Ferhan Şirvan'ın 10 yıllık kanser mücadelesinde başarılı olduğunu belirten İzmir Kent Hastanesi Onkoloji Uzmanı Doç. Dr. Gürbüz Görümlü, "Kanser tedavisi tek başına doktorların yapacağı kemoterapi, radyoterapi, hap tedavisi şeklinde değildir, olmadı ve olmayacak" dedi ve şunları söyledi:
"Burada hastaların tedaviye uyum sağlaması, hayattan kopmamaları, sosyal aktivitelere mümkün olduğu kadar devam etmeleri için hastalarımıza tavsiyelerde bulunuyoruz. Ferhan Hanım bizim için çok iyi bir örnek. Birçok hastalığı ileriki safhalara gelmiş olmasına rağmen, hastalığının birçok organa sıçramış olmasına rağmen günlük hayatına devam etmesi bizim için takdire şayan gerçekten.
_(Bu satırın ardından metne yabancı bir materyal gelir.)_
/-- Every command keeps the three invariants of 42_fifo R129. -/
theorem exec_cursorsOk {i : Instr} {s t : State} (hs : s.block.CursorsOk) (h : exec i s = .next t) :
    t.block.CursorsOk := by
  rcases exec_block_cases h with hb | ⟨d, -, hb⟩ | ⟨n, -, hn, hb⟩ | ⟨-, hb⟩ | ⟨d, -, hb⟩ | ⟨a, b, c, -, hb⟩ <;> rw [hb]
  · exact hs
  · exact Block.cursorsOk_fifoPush d hs
  · exact Block.cursorsOk_fifoSeek hs hn
  · exact Block.cursorsOk_fifoFlush hs
  · exact scan_cursorsOk _ (Block.cursorsOk_fifoPush d hs)
  · exact hs

/-- Every command keeps the model's form of MEM (entry 4). -/
theorem exec_memoryOk {i : Instr} {s t : State} (hc : 0 < s.block.capacity) (hs : s.block.MemoryOk)
    (h : exec i s = .next t) : t.block.MemoryOk := by
  rcases exec_block_cases h with hb | ⟨d, -, hb⟩ | ⟨n, -, -, hb⟩ | ⟨-, hb⟩ | ⟨d, -, hb⟩ | ⟨a, b, c, -, hb⟩ <;> rw [hb]
  · exact hs
  · exact Block.memoryOk_fifoPush d hc hs
  · exact hs
  · exact hs
  · have hp : (s.block.fifoPush d).MemoryOk := Block.memoryOk_fifoPush d hc hs
    rw [Block.MemoryOk, scan_mem, scan_capacity]
    exact hp
  · exact hs

/-! ### Steps -/

/-- What a step can do to the block: nothing (no input, or a transaction answered ILLEGAL), the reset action, or what a
command does from the same block. -/
theorem step_block_cases {s t : State} (h : step s = .next t) :
    t.block = s.block ∨ t.block = s.block.resetAction ∨ ∃ i u, u.block = s.block ∧ exec i u = .next t := by
  cases hp : s.pending with
  | nil => rw [step_idle hp] at h; cases h; exact .inl rfl
  | cons input rest =>
    cases input with
    | reset => rw [step_reset hp] at h; cases h; exact .inr (.inl rfl)
    | transaction x =>
      rw [step_transaction hp] at h
      cases hd : decode x with
      | error e => rw [performTransaction_error _ hd] at h; cases h; exact .inl rfl
      | ok i => rw [performTransaction_ok _ hd] at h; exact .inr (.inr ⟨i, { s with pending := rest }, rfl, h⟩)

/-- A property of the block that the reset action and every command keep is kept by every step. -/
theorem step_keeps {P : Block → Prop} (reset : ∀ b, P b → P b.resetAction)
    (command : ∀ i s t, P s.block → exec i s = .next t → P t.block) {s t : State} (hs : P s.block)
    (h : step s = .next t) : P t.block := by
  rcases step_block_cases h with hb | hb | ⟨i, u, hu, he⟩
  · rw [hb]; exact hs
  · rw [hb]; exact reset _ hs
  · exact command i u t (by rw [hu]; exact hs) he

/-- No step writes C (10_state R32). -/
theorem step_capacity {s t : State} (h : step s = .next t) : t.block.capacity = s.block.capacity :=
  step_keeps (P := fun b => b.capacity = s.block.capacity) (fun _ hb => hb)
    (fun _ _ _ hu he => (exec_capacity he).trans hu) rfl h

theorem step_cursorsOk {s t : State} (hs : s.block.CursorsOk) (h : step s = .next t) : t.block.CursorsOk :=
  step_keeps (P := Block.CursorsOk) (fun _ => Block.cursorsOk_resetAction) (fun _ _ _ => exec_cursorsOk) hs h

theorem step_memoryOk {s t : State} (hc : 0 < s.block.capacity) (hs : s.block.MemoryOk) (h : step s = .next t) :
    t.block.MemoryOk :=
  (step_keeps (P := fun b => 0 < b.capacity ∧ b.MemoryOk) (fun _ hb => hb)
    (fun _ _ _ hu he => ⟨(exec_capacity he).symm ▸ hu.1, exec_memoryOk hu.1 hu.2 he⟩) ⟨hc, hs⟩ h).2

/-- Settles O15: each of the three parts of the invariant is kept by every step, the range of C because C is. -/
theorem stepKeepsInvariant : Obligations.StepKeepsInvariant := by
  unfold Obligations.StepKeepsInvariant
  rintro s t ⟨hcapacity, hcursors, hmemory⟩ h
  have hC := step_capacity h
  refine ⟨⟨?_, step_cursorsOk hcursors h,
    step_memoryOk (Block.capacity_pos_of_cursorsOk hcursors) hmemory h⟩, hC⟩
  rw [Block.CapacityOk, hC]
  exact hcapacity

end Sys2Proof.Machine
end

section
/-! PROOFS. The reset state, the registers of the block and MEM: which commands may write each of them (10_state R23, R29,
R30, R32, R34, 42_fifo R129). -/

namespace Sys2Proof.Machine

/-- Settles O1, from the range of the OPEN capacity and the cursors, all 0. -/
theorem resetMeetsInvariant : Obligations.ResetMeetsInvariant := by
  unfold Obligations.ResetMeetsInvariant
  have hC : State.reset.block.CapacityOk := configCapacity_bounds
  have hpos : 0 < State.reset.block.capacity := Nat.lt_of_lt_of_le (by decide) hC.1
  exact ⟨hC, Block.cursorsOk_of_zero hpos rfl rfl rfl, rfl, nofun⟩

/-! ### Registers a scan leaves alone -/

@[simp] theorem scan_ctrl (s : State) : (scan s).state.block.ctrl = s.block.ctrl := by
  rw [(scan_frame s).1]

@[simp] theorem scan_tail (s : State) : (scan s).state.block.tail = s.block.tail := by
  rw [(scan_frame s).1]

@[simp] theorem scan_ovf (s : State) : (scan s).state.block.ovf = s.block.ovf := by
  rw [(scan_frame s).1]

/-! ### Registers a command leaves alone -/

section
variable {i : Instr} {s t : State}

theorem exec_mem (h : exec i s = .next t) (hpush : ∀ d, i ≠ .push d) (hrx : ∀ d, i ≠ .rx d) :
    t.block.mem = s.block.mem := by
  rcases exec_block_cases h with hb | ⟨d, hi, -⟩ | ⟨n, -, -, hb⟩ | ⟨-, hb⟩ | ⟨d, hi, -⟩ | ⟨a, b, c, -, hb⟩
  · rw [hb]
  · exact absurd hi (hpush d)
  · rw [hb, Block.fifoSeek_mem]
  · rw [hb, Block.fifoFlush_mem]
  · exact absurd hi (hrx d)
  · rw [hb]

theorem exec_ctrl (h : exec i s = .next t) (hwrctrl : ∀ a b c, i ≠ .wrctrl a b c) :
    t.block.ctrl = s.block.ctrl := by
  rcases exec_block_cases h with hb | ⟨d, -, hb⟩ | ⟨n, -, -, hb⟩ | ⟨-, hb⟩ | ⟨d, -, hb⟩ | ⟨a, b, c, hi, -⟩
  · rw [hb]
  · rw [hb, Block.fifoPush_ctrl]
  · rw [hb, Block.fifoSeek_ctrl]
  · rw [hb, Block.fifoFlush_ctrl]
  · rw [hb, scan_ctrl, State.withBlock_block, Block.fifoPush_ctrl]
  · exact absurd hi (hwrctrl a b c)

theorem exec_tail (h : exec i s = .next t) (hpush : ∀ d, i ≠ .push d) (hrx : ∀ d, i ≠ .rx d) (hflush : i ≠ .flush) :
    t.block.tail = s.block.tail := by
  rcases exec_block_cases h with hb | ⟨d, hi, -⟩ | ⟨n, -, -, hb⟩ | ⟨hi, -⟩ | ⟨d, hi, -⟩ | ⟨a, b, c, -, hb⟩
  · rw [hb]
  · exact absurd hi (hpush d)
  · rw [hb, Block.fifoSeek_tail]
  · exact absurd hi hflush
  · exact absurd hi (hrx d)
  · rw [hb]

theorem exec_head (h : exec i s = .next t) (hseek : ∀ n, i ≠ .seek n) (hrx : ∀ d, i ≠ .rx d) (hflush : i ≠ .flush) :
    t.block.head = s.block.head := by
  rcases exec_block_cases h with hb | ⟨d, -, hb⟩ | ⟨n, hi, -, -⟩ | ⟨hi, -⟩ | ⟨d, hi, -⟩ | ⟨a, b, c, -, hb⟩
  · rw [hb]
  · rw [hb, Block.fifoPush_head]
  · exact absurd hi (hseek n)
  · exact absurd hi hflush
  · exact absurd hi (hrx d)
  · rw [hb]

theorem exec_len (h : exec i s = .next t) (hseek : ∀ n, i ≠ .seek n) (hpush : ∀ d, i ≠ .push d)
    (hrx : ∀ d, i ≠ .rx d) (hflush : i ≠ .flush) : t.block.len = s.block.len := by
  rcases exec_block_cases h with hb | ⟨d, hi, -⟩ | ⟨n, hi, -, -⟩ | ⟨hi, -⟩ | ⟨d, hi, -⟩ | ⟨a, b, c, -, hb⟩
  · rw [hb]
  · exact absurd hi (hpush d)
  · exact absurd hi (hseek n)
  · exact absurd hi hflush
  · exact absurd hi (hrx d)
  · rw [hb]

theorem exec_ovf (h : exec i s = .next t) (hpush : ∀ d, i ≠ .push d) (hrx : ∀ d, i ≠ .rx d) (hflush : i ≠ .flush)
    (hwrctrl : ∀ a b c, i ≠ .wrctrl a b c) : t.block.ovf = s.block.ovf := by
  rcases exec_block_cases h with hb | ⟨d, hi, -⟩ | ⟨n, -, -, hb⟩ | ⟨hi, -⟩ | ⟨d, hi, -⟩ | ⟨a, b, c, hi, -⟩
  · rw [hb]
  · exact absurd hi (hpush d)
  · rw [hb, Block.fifoSeek_ovf]
  · exact absurd hi hflush
  · exact absurd hi (hrx d)
  · exact absurd hi (hwrctrl a b c)

end

/-- Settles O17: no other command writes MEM at all. -/
theorem onlyPushAndRxWriteMemory : Obligations.OnlyPushAndRxWriteMemory := by
  unfold Obligations.OnlyPushAndRxWriteMemory
  intro i s t hpush hrx h a
  rw [exec_mem h hpush hrx]

/-- Settles O18, one register after another. -/
theorem registersChangeOnlyByTheirCommands : Obligations.RegistersChangeOnlyByTheirCommands := by
  unfold Obligations.RegistersChangeOnlyByTheirCommands
  exact fun i s t h => ⟨exec_capacity h, exec_ctrl h, exec_tail h, exec_head h, exec_len h⟩

end Sys2Proof.Machine
end

section
/-! PROOFS. Instances (10_state R35, 60_exceptions R180) and the streams their free Booleans come from (00_scope R12,
entries 3 and 11). -/

namespace Sys2Proof.Machine

/-! ### A system -/

/-- What a step of machine `k` does to the system: nothing, or it puts the machine's next state in its place. -/
theorem System.stepInstance_cases (k : Nat) (sys : System) :
    System.stepInstance k sys = sys
    ∨ ∃ s t, sys[k]? = some s ∧ step s = .next t ∧ System.stepInstance k sys = sys.set k t := by
  unfold System.stepInstance
  cases hk : sys[k]? with
  | none => exact .inl rfl
  | some s =>
    cases hs : step s with
    | next t => exact .inr ⟨s, t, rfl, hs, by simp only [hs]⟩
    | fault _ => exact .inl (by simp only [hs])
    | refused _ => exact .inl (by simp only [hs])

theorem System.stepInstance_of_next {k : Nat} {sys : System} {s t : State} (hk : sys[k]? = some s)
    (hs : step s = .next t) : System.stepInstance k sys = sys.set k t := by
  simp only [System.stepInstance, hk, hs]

/-- Settles O6: a step writes one place of the list, its own. -/
theorem instancesShareNothing : Obligations.InstancesShareNothing := by
  unfold Obligations.InstancesShareNothing
  intro k sys
  constructor
  · intro j hj
    rcases System.stepInstance_cases k sys with he | ⟨s, t, -, -, he⟩
    · rw [he]
    · rw [he, List.getElem?_set_ne hj.symm]
  · intro s t hk hs
    obtain ⟨hlt, -⟩ := List.getElem?_eq_some_iff.mp hk
    rw [System.stepInstance_of_next hk hs, List.getElem?_set_self hlt]

theorem System.atReset_getElem? (capacities : List Nat) (k : Nat) :
    (System.atReset capacities)[k]? = capacities[k]?.map fun c => State.atReset c k := by
  rw [System.atReset, List.getElem?_mapIdx]
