-- ==== Sys2Proof/Tests/Slice0.lean ====
section
/-! SUPPORT. The model's own tests: well-formedness, decoding from words written out from the spec's encodings,
single steps against the vectors of `95_test_vectors.md`, and a witness for the hypotheses of each statement. -/

namespace Sys2Proof.Tests

open Sys2Proof Sys2Proof.Machine

/-! Helpers. -/

/-- The assumed configuration of the vectors in the default bus mode, one panel. -/
def cfg3 (w h ah : Nat) : Config := Config.assumed w h ah 1 .bmDefault

/-- The block in a state of the FSM, everything else as after reset. -/
def atState (S : FsmState) (cfg : Config) : State := goto S (State.resetWith cfg)

/-- The block in a quiescent state with one operation presented. -/
def presented (S : FsmState) (cfg : Config) (code : BitVec 2) : State :=
  { atState S cfg with hostOps := [code] }

/-- The events after an outcome. -/
def eventsOf (o : Host.Outcome State Fault Refusal) : Option (List Event) :=
  match o with
  | .next s => some s.trace
  | .fault _ => none
  | .refused _ => none

/-- A field of the next state. -/
def fieldOf {α : Type} (f : State → α) (o : Host.Outcome State Fault Refusal) : Option α :=
  match o with
  | .next s => some (f s)
  | .fault _ => none
  | .refused _ => none

/-- The decoder's answer on a transfer; none when rejected. -/
def dec (cfg : Config) (bytes : List Byte) : Option Instr :=
  match decode cfg (.transfer bytes) with
  | .ok i => some i
  | .error _ => none

/-- A configuration of each bus mode. -/
def cfgDefault : Config := Config.assumed 2 2 2 1 .bmDefault
def cfgBus16 : Config := Config.assumed 2 2 2 1 .bmBus16
def cfgCursor8 : Config := Config.assumed 2 2 2 1 .bmCursor8

/-! Ill-formed instructions are refused by the check, the boundary value is not (R54, R75, R80). -/

theorem test_wf_caset_start : (Instr.caset 256 0).wf cfgCursor8 = false := by decide
theorem test_wf_caset_end : (Instr.caset 0 256).wf cfgCursor8 = false := by decide
theorem test_wf_raset_start : (Instr.raset 256 0).wf cfgCursor8 = false := by decide
theorem test_wf_raset_end : (Instr.raset 0 256).wf cfgCursor8 = false := by decide
theorem test_wf_vscrsadd : (Instr.vscrsadd 256).wf cfgCursor8 = false := by decide
theorem test_wf_frmctr1 : (Instr.frmctr1 [6, 1]).wf cfgDefault = false := by decide
theorem test_wf_boundary :
    (Instr.caset 255 255).wf cfgCursor8 = true ∧ (Instr.caset 65535 65535).wf cfgBus16 = true ∧
      (Instr.frmctr1 [6, 1, 1]).wf cfgDefault = true := by decide

/-! Ill-formed configurations, V12: each check refuses, and the unchanged one passes. -/

theorem test_v12_geometry :
    firstFailedCheck (cfg3 0 160 160) = some .rfGeometry ∧
      firstFailedCheck (cfg3 128 161 160) = some .rfGeometry ∧
      firstFailedCheck { cfg3 128 160 65537 with finalYEnd := 0 } = some .rfGeometry := by decide
theorem test_v12_final_range :
    firstFailedCheck { cfg3 128 160 160 with finalYEnd := 70000 } = some .rfFinalRange := by decide
theorem test_v12_cursor8 :
    firstFailedCheck (Config.assumed 128 160 300 1 .bmCursor8) = some .rfCursor8Range ∧
      firstFailedCheck { Config.assumed 128 200 256 1 .bmCursor8 with finalXEnd := 256 } =
        some .rfCursor8Range ∧
      firstFailedCheck (Config.assumed 257 160 160 1 .bmCursor8) = some .rfCursor8Range := by decide
theorem test_v12_panel_count :
    firstFailedCheck { cfg3 128 160 160 with n := 0 } = some .rfPanelCount ∧
      firstFailedCheck { cfg3 128 160 160 with n := 3 } = some .rfPanelCount := by decide
theorem test_v12_bpp : firstFailedCheck { cfg3 128 160 160 with bppBytes := 0 } = some .rfBpp := by decide
theorem test_v12_vscroll :
    firstFailedCheck { cfg3 320 240 280 with fVscroll := true, ovRotate180 := true } =
      some .rfVscrollOffset ∧
    firstFailedCheck { cfg3 320 240 280 with fVscroll := false, ovRotate180 := true } = none := by decide
theorem test_v12_masks :
    firstFailedCheck { cfg3 128 160 160 with madctlMv := 0x30 } = some .rfMadctlMasks ∧
      firstFailedCheck { cfg3 128 160 160 with madctlMx := 0x80 } = some .rfMadctlMasks := by decide
theorem test_v12_opcodes :
    firstFailedCheck { cfg3 128 160 160 with opc := { Opcodes.assumed with invon := 0x20 } } =
      some .rfOpcodes := by decide
theorem test_v12_clkdiv :
    firstFailedCheck { cfg3 128 160 160 with targetDiv := 65536 } = some .rfClkdiv ∧
      firstFailedCheck { cfg3 128 160 160 with targetDiv := 65535 } = none := by decide
theorem test_v12_pins :
    firstFailedCheck { cfg3 128 160 160 with resetPin := some 18, backlightPin := some 18 } =
      some .rfPins ∧
    firstFailedCheck { cfg3 128 160 160 with resetPin := some 64 } = some .rfPins := by decide
theorem test_v12_first_of_two :
    firstFailedCheck { cfg3 0 160 160 with n := 3 } = some .rfGeometry := by decide
theorem test_v12_accepted : firstFailedCheck (cfg3 128 160 160) = none := by decide

/-! Decoding: one transfer for every command, the opcode byte of R78 and the argument bytes of R72 to R74. -/

theorem test_decode_none_forms :
    dec cfgDefault [0x01] = some .swreset ∧ dec cfgDefault [0x11] = some .slpout ∧
      dec cfgDefault [0x13] = some .noron ∧ dec cfgDefault [0x20] = some .invoff ∧
      dec cfgDefault [0x21] = some .invon ∧ dec cfgDefault [0x29] = some .dispon := by decide
theorem test_decode_scalar_forms :
    dec cfgDefault [0x26, 0x02] = some (.gamset 0x02) ∧ dec cfgDefault [0xBA, 0x04] = some (.dgmen 0x04) ∧
      dec cfgDefault [0x3A, 0x05] = some (.colmod 0x05) ∧
      dec cfgDefault [0x36, 0xC0] = some (.madctl 0xC0) := by decide
theorem test_decode_scalar_bus16 :
    dec cfgBus16 [0x26, 0x00, 0x02] = some (.gamset 0x02) ∧ dec cfgBus16 [0x26, 0x02, 0x02] = none ∧
      dec { cfgBus16 with padScalar16 := false } [0x26, 0x02] = some (.gamset 0x02) := by decide
theorem test_decode_frmctr1 :
    dec cfgDefault [0xB1, 0x06, 0x01, 0x01] = some (.frmctr1 [0x06, 0x01, 0x01]) ∧
      dec cfgBus16 [0xB1, 0x00, 0x06, 0x00, 0x01, 0x00, 0x01] = some (.frmctr1 [0x06, 0x01, 0x01]) := by decide
theorem test_decode_caset :
    dec cfgDefault [0x2A, 0x00, 0x00, 0x01, 0x3F] = some (.caset 0 319) ∧
      dec cfgBus16 [0x2A, 0x00, 0x00, 0x00, 0x00, 0x00, 0x01, 0x00, 0x3F] = some (.caset 0 319) ∧
      dec cfgCursor8 [0x2A, 0x00, 0x7F] = some (.caset 0 127) := by decide
theorem test_decode_raset :
    dec cfgDefault [0x2B, 0x01, 0x2C, 0x01, 0xDF] = some (.raset 300 479) ∧
      dec cfgBus16 [0x2B, 0x00, 0x01, 0x00, 0x2C, 0x00, 0x01, 0x00, 0xDF] = some (.raset 300 479) ∧
      dec cfgCursor8 [0x2B, 0x05, 0x9F] = some (.raset 5 159) := by decide
theorem test_decode_vscrsadd :
    dec cfgDefault [0x37, 0x01, 0x2C] = some (.vscrsadd 300) ∧
      dec cfgBus16 [0x37, 0x00, 0x01, 0x00, 0x2C] = some (.vscrsadd 300) ∧
      dec cfgCursor8 [0x37, 0xFF] = some (.vscrsadd 255) := by decide
theorem test_decode_ramwr :
    dec cfgDefault [0x2C, 0x00, 0x00, 0x00, 0x00] = some .ramwr ∧
      dec cfgDefault [0x2C, 0x00, 0x00, 0x00] = none ∧
      dec cfgDefault [0x2C, 0x00, 0x00, 0x01, 0x00] = none := by decide
theorem test_decode_host_ops :
    decodeHostOp 0 = .opInit ∧ decodeHostOp 1 = .opDisplayOn ∧ decodeHostOp 2 = .opDisplayOff ∧
      decodeHostOp 3 = .opDeinit := by decide
theorem test_decode_rejects :
    dec cfgDefault [] = none ∧ dec cfgDefault [0x10] = none ∧ dec cfgDefault [0x28] = none ∧
      dec cfgDefault [0x2A, 0x00, 0x00, 0x01] = none ∧ dec cfgDefault [0x11, 0x00] = none := by decide
theorem test_encode_caset :
    encode cfgDefault (.caset 0 127) = .transfer [0x2A, 0x00, 0x00, 0x00, 0x7F] := by decide
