-- ==== Sys2Proof/WellFormed.lean ====
section
/-! DEFINITION. Which commands exist in a build: the only check an opcode can fail besides being
reserved is PRESS_VARIANTS (spec/30_encoding.md rules R82 and R83). Operand ranges are no matter
of form: a command with an operand outside its legal set runs and reports PARAM_ERROR (R251). -/

namespace Sys2Proof

/-- The command is built in under `v`: COMP_P32 is left out by P64_ONLY and COMP_P64 by P32_ONLY
(R6, R82). -/
def Instr.wellFormed (v : PressVariants) : Instr → Bool
  | .compP32 => v != .p64Only
  | .compP64 => v != .p32Only
  | .encConfig | .decCtrlHum | .decCtrlMeas | .decConfig | .decRaw => true
  | .updOsrsH | .updOsrsT | .updOsrsP | .updMode | .updTSb | .updFilter | .updSpi3w => true
  | .loadCal | .compT | .compH => true
  | .splitT | .splitP32 | .splitP64 | .splitH => true
  | .fltT | .fltP32 | .fltP64 | .fltH => true

end Sys2Proof
end

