-- ==== Sys2Proof/Tests/Slice0.lean ====
section
/-! SUPPORT. Tests of the model against the worked values of spec/95_test_vectors.md and the examples
of the rules, and for every statement with hypotheses a state and operands that meet them. -/

namespace Sys2Proof.Tests

open Sys2Proof.Machine Sys2Proof.Claims

/-! ### Decoding (opcodes written out from rule R81) and well-formedness -/

theorem test_decode_codec : decodeCmd .both 0b00000001#8 = .ok .encConfig ∧
    decodeCmd .both 0b00000010#8 = .ok .decCtrlHum ∧
    decodeCmd .both 0b00000011#8 = .ok .decCtrlMeas ∧
    decodeCmd .both 0b00000100#8 = .ok .decConfig ∧
    decodeCmd .both 0b00000101#8 = .ok .decRaw := ⟨rfl, rfl, rfl, rfl, rfl⟩

theorem test_decode_update : decodeCmd .both 0b00010000#8 = .ok .updOsrsH ∧
    decodeCmd .both 0b00010001#8 = .ok .updOsrsT ∧
    decodeCmd .both 0b00010010#8 = .ok .updOsrsP ∧
    decodeCmd .both 0b00010011#8 = .ok .updMode ∧
    decodeCmd .both 0b00010100#8 = .ok .updTSb ∧
    decodeCmd .both 0b00010101#8 = .ok .updFilter ∧
    decodeCmd .both 0b00010110#8 = .ok .updSpi3w := ⟨rfl, rfl, rfl, rfl, rfl, rfl, rfl⟩

theorem test_decode_calibration_compensation : decodeCmd .both 0b00100000#8 = .ok .loadCal ∧
    decodeCmd .both 0b00110000#8 = .ok .compT ∧
    decodeCmd .both 0b00110001#8 = .ok .compP32 ∧
    decodeCmd .both 0b00110010#8 = .ok .compP64 ∧
    decodeCmd .both 0b00110011#8 = .ok .compH := ⟨rfl, rfl, rfl, rfl, rfl⟩

theorem test_decode_conversion : decodeCmd .both 0b01000000#8 = .ok .splitT ∧
    decodeCmd .both 0b01000001#8 = .ok .splitP32 ∧
    decodeCmd .both 0b01000010#8 = .ok .splitP64 ∧
    decodeCmd .both 0b01000011#8 = .ok .splitH ∧
    decodeCmd .both 0b01001000#8 = .ok .fltT ∧
    decodeCmd .both 0b01001001#8 = .ok .fltP32 ∧
    decodeCmd .both 0b01001010#8 = .ok .fltP64 ∧
    decodeCmd .both 0b01001011#8 = .ok .fltH := ⟨rfl, rfl, rfl, rfl, rfl, rfl, rfl, rfl⟩

/-- R82: a reserved opcode and a path left out are refused by name. -/
theorem test_decode_refuses : decodeCmd .both 0x07#8 = .error (.reserved 0x07#8) ∧
    decodeCmd .p64Only 0x31#8 = .error (.notBuilt .compP32) ∧
    decodeCmd .p32Only 0x32#8 = .error (.notBuilt .compP64) ∧
    decode .both [] = .error .noByte := ⟨rfl, rfl, rfl, rfl⟩

/-- R81: no two rows of the command map share an opcode. -/
theorem test_opcodes_distinct : opcodeMap.Pairwise (fun a b => a.1 ≠ b.1) := by decide

/-- The two checks of well-formedness, each with a term it refuses (R82). -/
theorem test_wellFormed_refuses : Instr.wellFormed .p64Only .compP32 = false ∧
    Instr.wellFormed .p32Only .compP64 = false ∧
    Instr.wellFormed .p64Only .compP64 = true ∧ Instr.wellFormed .p32Only .compP32 = true := by
  decide

theorem test_decodeTableWord : decodeTableWord 8 0x4A = some .fltP64 ∧
    decodeTableWord 8 0x00 = none := by decide

/-! ### Small states -/

/-- What the host sees of a next state. -/
def seen (r : Result) : Option HostView :=
  match r with
  | .next t => some (hostView t)
  | .fault _ => none
  | .refused _ => none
Kitaplar yazıyor, günlük aktivitelerine devam ediyor, çeşitli sosyal aktivitelerine devam ediyor. Kısaca meme kanserini Ferhan Hanım şeker hastalığı, tansiyon gibi kronik bir hastalık gibi kabul ederek normal hayatını sürdüren bir hastamız. Ben bütün hastalarımıza Ferhan hanımı örnek almalarını söylüyorum. Hayattan kopmamak, günlük hayatına devam edebilmek bizim yaptığımız tedaviyi olumlu kılacak ve destekleyecek şeyler. 'Kanserden korkma geç kalmaktan kork' diye bir slogan var. Ben buna çok katılmıyorum. Geç kalmaktan da kesinlikle korkmamak lazım. Önemli olan tedaviye uyum, hasta doktor ilişkisi tedavinin büyük oranda başarıya ulaşması için gerekli olanlar."